The login nodes should have the Slurm packages installed as described in the Slurm installation and upgrading page. See also the Login node firewall section.

Bash command completion for Slurm

The Bash shell includes a TAB bash_command_completion feature (see also bash-completion on GitHub). On EL8/EL9 Linux enable this feature by:

dnf install bash-completion

Slurm includes a slurm_completion_help script which offers completion for user commands like squeue, sbatch etc., which is installed by the slurm-contribs package starting from Slurm 24.11 (see bug_20932). The installed file is /usr/share/bash-completion/completions/slurm_completion.sh.

To enable the slurm_completion_help script on Slurm 24.05 or older, you may manually copy the slurm_completion.sh file to the /etc/bash_completion.d/ folder. When upgrading to Slurm 24.11 (or later), remember to remove the file again:

rm /etc/bash_completion.d/slurm_completion.sh

Configure Prolog and Epilog scripts

It may be necessary to execute Prolog and/or Epilog scripts on the compute nodes when slurmd executes a task step (by default none are executed). See also the Prolog and Epilog Guide.

In the slurm.conf page this is described:

  • Prolog

    Fully qualified pathname of a program for the slurmd to execute whenever it is asked to run a job step from a new job allocation (e.g. /usr/local/slurm/prolog). A glob pattern (See glob(7)) may also be used to specify more than one program to run (e.g. /etc/slurm/prolog.d/*). The slurmd executes the prolog before starting the first job step. The prolog script or scripts may be used to purge files, enable user login, etc.

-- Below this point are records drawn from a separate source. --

-- ==== Sys2Proof/Machine/Driver.lean ====
section
/-! DEFINITION. The driver loop, which defines a run (R88, R89, R91). -/

namespace Sys2Proof.Machine

/-- `run()`, for at most `n` steps: it stops at Halted or Failed (R88) and, being cancelled, after `n` steps with the
run status still Running (R91). The state it answers holds the run's outcome in its run status. A step that is stuck,
or a launch without `init()`, is answered as it is. The one wait without a bound, GETC's, is the fault
`inputNeverAnswered`. What a claim that a run ends assumes of the host (R148) is stated with `State.EndsIn`, in
Sys2Proof/Safety.lean. -/
def drive : Nat → State → Host.Outcome State Fault Refusal
  | 0, s => .next s
  | n + 1, s =>
    match s.status with
    | .running =>
      match step s with
      | .next t => drive n t
      | .fault f => .fault f
      | .refused r => .refused r
    | .halted => .next s
    | .failed _ => .next s

/-- How often the host calls `step()` in one run (R88, R91). -/
inductive HostCalls where
  /-- For as long as the run goes on. -/
  | keepsCalling
  /-- `n` times at most: the run is cancelled then. -/
  | cancelsAfter (n : Nat)
  deriving DecidableEq, Repr

/-- The host makes `n` calls, if the run needs so many. -/
def HostCalls.allow : HostCalls → Nat → Bool
  | .keepsCalling, _ => true
  | .cancelsAfter k, n => decide (n ≤ k)

end Sys2Proof.Machine
end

    By default there is no prolog. Any configured script is expected to complete execution quickly (in less time than MessageTimeout).

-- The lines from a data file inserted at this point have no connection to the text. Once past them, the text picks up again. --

-- ==== Sys2Proof/Safety.lean ====
section
/-! DEFINITION. The terms in which statements about the machine are made: when a step is defined, what a good end of
a run is, what a run's end assumes of the host, what a step leaves alone, and the invariant. -/

namespace Sys2Proof

/-- An I/O event of the record: where a write call failed, what reached the output is a part of what was
asked for, from its start on (R120). -/
def IoEvent.legal : IoEvent → Bool
  | .readByte _ => true
  | .readFailed _ => true
  | .wrote _ => true
  | .writeFailed call _ reached => reached.isPrefixOf call.payload

end Sys2Proof

namespace Sys2Proof.Machine

/-- A step is defined (R78). -/
abbrev State.MayStep (s : State) : Prop := s.stage ≠ .created ∧ s.status = .running

/-- The run's successful end (R89). -/
abbrev State.Succeeded (s : State) : Prop := s.status = .halted

/-- The run ended in a fault, which "is not a successful end" (R89). -/
abbrev State.Failed (s : State) : Prop := ∃ e, s.status = .failed e

/-! ### The observation of a run's end, and what it assumes of the host (R148) -/

/-- The observation of a run's end: under the host's calls `c`, the run from `s` ends in `t`, halted or failed. A
cancelled run and a run that waits do not end (R91, R121). Whether the end is a good one is `State.Succeeded` (R89). -/
abbrev State.EndsIn (s : State) (c : HostCalls) (t : State) : Prop :=
  ∃ n, c.allow n = true ∧ drive n s = .next t ∧ (t.Succeeded ∨ t.Failed)

/-- The next step makes GETC's blocking read (R112). -/
abbrev State.ReadsInput (s : State) : Prop :=
  s.MayStep ∧ decode s.params.strictFields s.fetch = .ok (.trap 0x20#8)

/-- The first assumption of R148: "the host eventually answers every GETC read (a byte or a failure)", at every state
of the run from `s` that makes one. -/
abbrev State.EveryReadAnswered (s : State) : Prop :=
  ∀ n t, drive n s = .next t → t.ReadsInput →
    (∃ b, t.takeReadAnswer.1 = .byte b) ∨ ∃ e, t.takeReadAnswer.1 = .failed e

/-- The second assumption of R148: "the host keeps calling `step()` (no cancellation)". -/
abbrev HostCalls.KeepsCalling (c : HostCalls) : Prop := ∀ n, c.allow n = true

/-- The two assumptions on which a claim that a program terminates rests (R148): a statement with `State.EndsIn` in
its conclusion has them as its premise. -/
abbrev State.TerminationAssumptions (s : State) (c : HostCalls) : Prop := s.EveryReadAnswered ∧ c.KeepsCalling

/-- `c` is the flag of the Word `v`: "0 → Z; 1..32767 → P; 32768..65535 → N" (R85). -/
abbrev FlagIs (v : Word) (c : Cond) : Prop :=
  (c = .z ↔ v.toNat = 0) ∧ (c = .p ↔ 1 ≤ v.toNat ∧ v.toNat ≤ 32767) ∧ (c = .n ↔ 32768 ≤ v.toNat)

/-- Every general register not listed holds what it held. -/
abbrev KeepsRegs (changed : List Reg) (s t : State) : Prop := ∀ r, r ∉ changed → t.reg r = s.reg r

/-- Every Word of memory holds what it held. -/
abbrev KeepsMem (s t : State) : Prop := ∀ a, t.mem.read a = s.mem.read a

/-- Every Word of memory but the one at `here` holds what it held. -/
abbrev KeepsMemBut (here : Word) (s t : State) : Prop := ∀ a, a ≠ here → t.mem.read a = s.mem.read a

/-- No I/O call was made and no answer used up. -/
abbrev KeepsIo (s t : State) : Prop :=
  t.ioLog = s.ioLog ∧ t.readAnswers = s.readAnswers ∧ t.writeAnswers = s.writeAnswers

/-- The parameters and the launch's stage, which no effect changes. -/
abbrev KeepsLaunch (s t : State) : Prop := t.params = s.params ∧ t.stage = s.stage

/-- `t` differs from `s` in the registers listed at most, of all that the spec gives the machine. -/
abbrev OnlyRegs (changed : List Reg) (s t : State) : Prop :=
  KeepsRegs changed s t ∧ t.pc = s.pc ∧ t.cond = s.cond ∧ KeepsMem s t ∧ t.status = s.status ∧ KeepsIo s t ∧
    KeepsLaunch s t

/-- `t` differs from `s` in DR and in COND, which holds the flag of DR's new value (R86), at most. -/
abbrev OnlyDrAndFlag (dr : Reg) (s t : State) : Prop :=
  KeepsRegs [dr] s t ∧ FlagIs (t.reg dr) t.cond ∧ t.pc = s.pc ∧ KeepsMem s t ∧ t.status = s.status ∧ KeepsIo s t ∧
    KeepsLaunch s t

/-- `t` differs from `s` in the Word at `here` at most. -/
abbrev OnlyWord (here : Word) (s t : State) : Prop :=
  KeepsMemBut here s t ∧ KeepsRegs [] s t ∧ t.pc = s.pc ∧ t.cond = s.cond ∧ t.status = s.status ∧ KeepsIo s t ∧
    KeepsLaunch s t

/-- `t` differs from `s` in PC and in the registers listed at most. -/
abbrev OnlyPcAndRegs (changed : List Reg) (s t : State) : Prop :=
  KeepsRegs changed s t ∧ t.cond = s.cond ∧ KeepsMem s t ∧ t.status = s.status ∧ KeepsIo s t ∧ KeepsLaunch s t

/-- `t` differs from `s` in R7, which holds the return address, in the registers listed and in what the I/O calls and
the run's end change, at most: what every trap service leaves alone (R110, R118, R119). -/
abbrev TrapFrame (changed : List Reg) (s t : State) : Prop :=
  t.reg .r7 = s.pc ∧ KeepsRegs (.r7 :: changed) s t ∧ t.pc = s.pc ∧ t.cond = s.cond ∧ KeepsMem s t ∧ KeepsLaunch s t

/-- `ea` is `base + offset`, modulo 65536, the offset being signed (R9, R10, R36). -/
abbrev IsSum (ea base : Word) (offset : Int) : Prop := (ea.toNat : Int) = ((base.toNat : Int) + offset) % 65536

/-- The instructions whose rules apply the flag update (R86), with their destination register. -/
def flagDest : Instr → Option Reg
  | .addReg dr _ _ => some dr
  | .addImm dr _ _ => some dr
  | .andReg dr _ _ => some dr
  | .andImm dr _ _ => some dr
  | .not dr _ => some dr
  | .ld dr _ => some dr
  | .ldi dr _ => some dr
  | .ldr dr _ _ => some dr
  | .lea dr _ => some dr
  | .st _ _ => none
  | .sti _ _ => none
  | .str _ _ _ => none
  | .br _ _ _ _ => none
  | .jmp _ => none
  | .jsr _ => none
  | .jsrr _ => none
  | .rti => none
  | .trap _ => none
  | .reserved1101 _ => none

/-- The general registers an instruction may write: its DR, or the implicit writes of R22. -/
def writtenRegs : Instr → List Reg
  | .jsr _ => [.r7]
  | .jsrr _ => [.r7]
  | .trap v => if v = 0x20#8 then [.r7, .r0] else [.r7]
  | .st _ _ => []
  | .sti _ _ => []
  | .str _ _ _ => []
  | .br _ _ _ _ => []
  | .jmp _ => []
  | .rti => []
  | .reserved1101 _ => []
  | .addReg dr _ _ => [dr]
  | .addImm dr _ _ => [dr]
  | .andReg dr _ _ => [dr]
  | .andImm dr _ _ => [dr]
  | .not dr _ => [dr]
  | .ld dr _ => [dr]
  | .ldi dr _ => [dr]
  | .ldr dr _ _ => [dr]
  | .lea dr _ => [dr]

/-- The address an instruction stores to, where it stores (R38), by the operand form its meaning uses. -/
def storeAddress (s : State) : Instr → Option Word
  | .st _ off9 => some (pcRelative off9 s)
  | .sti _ off9 => some (indirect off9 s)
  | .str _ base off6 => some (basePlus base off6 s)
  | .addReg _ _ _ => none
  | .addImm _ _ _ => none
  | .andReg _ _ _ => none
  | .andImm _ _ _ => none
  | .not _ _ => none
  | .ld _ _ => none
  | .ldi _ _ => none
  | .ldr _ _ _ => none
  | .lea _ _ => none
  | .br _ _ _ _ => none
  | .jmp _ => none
  | .jsr _ => none
  | .jsrr _ => none
  | .rti => none
  | .trap _ => none
  | .reserved1101 _ => none

/-- The register a store stores. -/
def storedReg : Instr → Option Reg
  | .st sr _ => some sr
  | .sti sr _ => some sr
  | .str sr _ _ => some sr
  | .addReg _ _ _ => none
  | .addImm _ _ _ => none
  | .andReg _ _ _ => none
  | .andImm _ _ _ => none
  | .not _ _ => none
  | .ld _ _ => none
  | .ldi _ _ => none
  | .ldr _ _ _ => none
  | .lea _ _ => none
  | .br _ _ _ _ => none
  | .jmp _ => none
  | .jsr _ => none
  | .jsrr _ => none
  | .rti => none
  | .trap _ => none
  | .reserved1101 _ => none

/-- The PC after the step, by R24's table, for an instruction of a Word at address `a` run in `s`; `none` where the
table has no row (the reserved opcode is no instruction). -/
def pcAfter (a : Word) (s : State) : Instr → Option Word
  | .addReg _ _ _ => some (a + 1#16)
  | .addImm _ _ _ => some (a + 1#16)
  | .andReg _ _ _ => some (a + 1#16)
  | .andImm _ _ _ => some (a + 1#16)
  | .not _ _ => some (a + 1#16)
  | .ld _ _ => some (a + 1#16)
  | .ldi _ _ => some (a + 1#16)
  | .ldr _ _ _ => some (a + 1#16)
  | .lea _ _ => some (a + 1#16)
  | .st _ _ => some (a + 1#16)
  | .sti _ _ => some (a + 1#16)
  | .str _ _ _ => some (a + 1#16)
  | .br n z p off9 =>
    some (if (n = true ∧ s.cond = .n) ∨ (z = true ∧ s.cond = .z) ∨ (p = true ∧ s.cond = .p)
      then a + 1#16 + off9.signExtend 16 else a + 1#16)
  | .jmp base => some (s.reg base)
  | .jsr off11 => some (a + 1#16 + off11.signExtend 16)
  | .jsrr base => some (if base = .r7 ∧ s.params.jsrrLinkFirst = true then a + 1#16 else s.reg base)
  | .rti => some (a + 1#16)
  | .trap _ => some (a + 1#16)
  | .reserved1101 _ => none

/-- A known opcode whose fixed fields are not at their fixed values, by the masks of R70. -/
def wrongFixedFields (w : Word) : Bool :=
  (w &&& 0xF020#16 == 0x1000#16 && w &&& 0x0018#16 != 0#16) ||
  (w &&& 0xF020#16 == 0x5000#16 && w &&& 0x0018#16 != 0#16) ||
  (w &&& 0xF000#16 == 0x9000#16 && w &&& 0x003F#16 != 0x003F#16) ||
  (w &&& 0xF000#16 == 0xC000#16 && w &&& 0x0E3F#16 != 0#16) ||
  (w &&& 0xF800#16 == 0x4000#16 && w &&& 0x063F#16 != 0#16) ||
  (w &&& 0xF000#16 == 0xF000#16 && w &&& 0x0F00#16 != 0#16) ||
  (w &&& 0xF000#16 == 0x8000#16 && w &&& 0x0FFF#16 != 0#16)

/-- The Word with its fixed fields put to their fixed values, by the masks of R70. -/
def withFixedFields (w : Word) : Word :=
  if w &&& 0xF020#16 = 0x1000#16 then w &&& 0xFFE7#16
  else if w &&& 0xF020#16 = 0x5000#16 then w &&& 0xFFE7#16
  else if w &&& 0xF000#16 = 0x9000#16 then w ||| 0x003F#16
  else if w &&& 0xF000#16 = 0xC000#16 then w &&& 0xF1C0#16
  else if w &&& 0xF800#16 = 0x4000#16 then w &&& 0xF9C0#16
  else if w &&& 0xF000#16 = 0xF000#16 then w &&& 0xF0FF#16
  else if w &&& 0xF000#16 = 0x8000#16 then 0x8000#16
  else w

/-- The recognised trap vectors (R111). -/
def recognisedVectors : List Byte := [0x20#8, 0x21#8, 0x22#8, 0x25#8]

/-- The state of an ended run is the one its rule describes (R115, R123, R124, R125): R7 and PC hold the return
address after a halt or a fault of TRAP, and a decode fault leaves PC at the Word it names. -/
def State.endPrecise (s : State) : Bool :=
  match s.status with
  | .running => true
  | .halted => decide (s.reg .r7 = s.pc)
  | .failed (.decode w a) =>
    decide (s.pc = a) && decide (s.mem.read a = w) &&
      (match decode s.params.strictFields w with
        | .error _ => true
        | .ok _ => false)
  | .failed (.io _) => decide (s.reg .r7 = s.pc)
  | .failed (.unsupported .rti) => true
  | .failed (.unsupported (.trapVector v)) => decide (s.reg .r7 = s.pc) && decide (v ∉ recognisedVectors)

/-- The invariant of the machine: memory is in its canonical form, the I/O record is legal, an ended run ended as its
rule says, and no run has ended before its first step. -/
abbrev State.Inv (s : State) : Prop :=
  s.mem.wf = true ∧ s.ioLog.all IoEvent.legal = true ∧ s.endPrecise = true ∧
    (s.stage ≠ .started → s.status = .running)

end Sys2Proof.Machine
end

    If the prolog fails (returns a non-zero exit code), this will result in the node being set to a DRAIN state and the job being requeued in a held state, unless nohold_on_prolog_fail is configured in SchedulerParameters. See Prolog and Epilog Scripts for more information.

  • TaskProlog

    Fully qualified pathname of a program to be execute as the slurm job’s owner prior to initiation of each task. Besides the normal environment variables, this has SLURM_TASK_PID available to identify the process ID of the task being started. Standard output from this program can be used to control the environment variables and output for the user program. (further details in the slurm.conf page).

  • TaskEpilog

    Fully qualified pathname of a program to be execute as the slurm job’s owner after termination of each task. See TaskProlog for execution order details.

See also the items:

  • PrologEpilogTimeout

  • PrologFlags

  • SrunEpilog

Prolog and epilog examples

An example script is shown in the FAQ https://slurm.schedmd.com/faq.html#task_prolog:

#!/bin/sh
#
# Sample TaskProlog script that will print a batch job's
# job ID and node list to the job's stdout
#

if [ X"$SLURM_STEP_ID" = "X" -a X"$SLURM_PROCID" = "X"0 ]
then
  echo "print =========================================="
  echo "print SLURM_JOB_ID = $SLURM_JOB_ID"
  echo "print SLURM_NODELIST = $SLURM_NODELIST"
  echo "print =========================================="
fi

The script is supposed to output commands to be read by slurmd:

  • The task prolog is executed with the same environment as the user tasks to be initiated. The standard output of that program is read and processed as follows:

    • export name=value - sets an environment variable for the user task

    • unset name - clears an environment variable from the user task

    • print … - writes to the task’s standard output.

Configure partitions

System partitions are configured in slurm.conf, for example:

PartitionName=xeon8 Nodes=a[070-080] Default=YES DefaultTime=50:00:00 MaxTime=168:00:00 State=UP

Partitions may overlap so that some nodes belong to several partitions.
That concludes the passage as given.